>>>

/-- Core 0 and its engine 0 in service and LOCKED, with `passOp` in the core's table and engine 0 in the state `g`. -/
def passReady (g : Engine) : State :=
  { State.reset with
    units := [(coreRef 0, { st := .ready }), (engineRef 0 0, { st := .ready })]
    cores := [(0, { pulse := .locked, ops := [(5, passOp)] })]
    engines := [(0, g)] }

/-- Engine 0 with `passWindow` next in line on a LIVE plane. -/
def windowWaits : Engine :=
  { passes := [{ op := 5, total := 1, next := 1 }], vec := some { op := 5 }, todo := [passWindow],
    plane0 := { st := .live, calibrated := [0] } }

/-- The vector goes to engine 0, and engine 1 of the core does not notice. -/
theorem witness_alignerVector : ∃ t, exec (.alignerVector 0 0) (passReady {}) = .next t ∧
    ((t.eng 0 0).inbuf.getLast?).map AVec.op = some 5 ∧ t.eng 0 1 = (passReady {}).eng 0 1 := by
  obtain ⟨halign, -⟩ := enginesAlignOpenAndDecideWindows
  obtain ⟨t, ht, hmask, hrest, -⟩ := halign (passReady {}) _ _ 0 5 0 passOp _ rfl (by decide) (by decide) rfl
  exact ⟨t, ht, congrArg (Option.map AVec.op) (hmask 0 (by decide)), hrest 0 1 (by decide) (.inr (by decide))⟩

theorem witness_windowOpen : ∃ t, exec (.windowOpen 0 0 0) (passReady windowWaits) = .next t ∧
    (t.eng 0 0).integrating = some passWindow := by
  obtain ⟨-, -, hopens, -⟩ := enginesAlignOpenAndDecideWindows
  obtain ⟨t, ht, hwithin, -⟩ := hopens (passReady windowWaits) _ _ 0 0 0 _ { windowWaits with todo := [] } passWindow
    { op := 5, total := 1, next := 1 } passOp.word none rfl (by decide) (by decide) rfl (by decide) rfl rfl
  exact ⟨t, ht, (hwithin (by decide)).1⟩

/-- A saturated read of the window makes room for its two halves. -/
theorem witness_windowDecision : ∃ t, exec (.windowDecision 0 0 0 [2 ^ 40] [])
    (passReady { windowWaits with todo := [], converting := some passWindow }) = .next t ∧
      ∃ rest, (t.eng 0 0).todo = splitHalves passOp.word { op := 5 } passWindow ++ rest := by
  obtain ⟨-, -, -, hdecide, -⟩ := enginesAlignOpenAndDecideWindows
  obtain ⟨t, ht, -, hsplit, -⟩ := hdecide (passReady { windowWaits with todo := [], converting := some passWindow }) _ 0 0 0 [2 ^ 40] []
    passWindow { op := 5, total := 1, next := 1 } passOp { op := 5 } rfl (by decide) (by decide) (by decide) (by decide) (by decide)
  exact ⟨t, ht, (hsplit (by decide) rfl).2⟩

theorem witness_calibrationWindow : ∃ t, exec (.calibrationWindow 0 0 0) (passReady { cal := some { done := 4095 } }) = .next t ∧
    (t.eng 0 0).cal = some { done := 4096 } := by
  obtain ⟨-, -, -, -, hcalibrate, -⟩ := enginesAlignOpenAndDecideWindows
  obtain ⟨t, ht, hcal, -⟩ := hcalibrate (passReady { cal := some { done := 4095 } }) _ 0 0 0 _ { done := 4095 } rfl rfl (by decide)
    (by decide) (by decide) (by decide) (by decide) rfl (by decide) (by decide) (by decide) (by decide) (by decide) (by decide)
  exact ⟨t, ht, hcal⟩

<<<

Task statement: Scan the listing above for the line that has "(t.eng 0 0).cal", then copy exactly from that line through the line that has "obtain ⟨t, ht, hcal, -⟩".

Written response:
    (t.eng 0 0).cal = some { done := 4096 } := by
  obtain ⟨-, -, -, -, hcalibrate, -⟩ := enginesAlignOpenAndDecideWindows
  obtain ⟨t, ht, hcal, -⟩ := hcalibrate (passReady { cal := some { done := 4095 } }) _ 0 0 0 _ { done := 4095 } rfl rfl (by decide)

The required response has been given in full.